• **AVAILABLE DATA**
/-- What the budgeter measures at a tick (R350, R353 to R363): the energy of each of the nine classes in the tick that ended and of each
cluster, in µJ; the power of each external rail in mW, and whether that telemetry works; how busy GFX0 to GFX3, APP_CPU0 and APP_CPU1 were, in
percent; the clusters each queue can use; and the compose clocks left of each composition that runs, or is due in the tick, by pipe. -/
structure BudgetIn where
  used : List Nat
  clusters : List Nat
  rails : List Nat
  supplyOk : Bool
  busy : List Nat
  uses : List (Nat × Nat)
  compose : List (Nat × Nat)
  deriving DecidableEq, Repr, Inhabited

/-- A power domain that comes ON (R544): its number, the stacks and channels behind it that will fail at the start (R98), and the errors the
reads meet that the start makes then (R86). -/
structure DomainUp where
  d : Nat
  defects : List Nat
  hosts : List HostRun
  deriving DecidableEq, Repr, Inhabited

• **TASK PROMPT**
From the entries above, collect every line with the string "List" in it.

• **SOLUTION TO THIS PROBLEM**
  used : List Nat
  clusters : List Nat
  rails : List Nat
  busy : List Nat
  uses : List (Nat × Nat)
  compose : List (Nat × Nat)
  defects : List Nat
  hosts : List HostRun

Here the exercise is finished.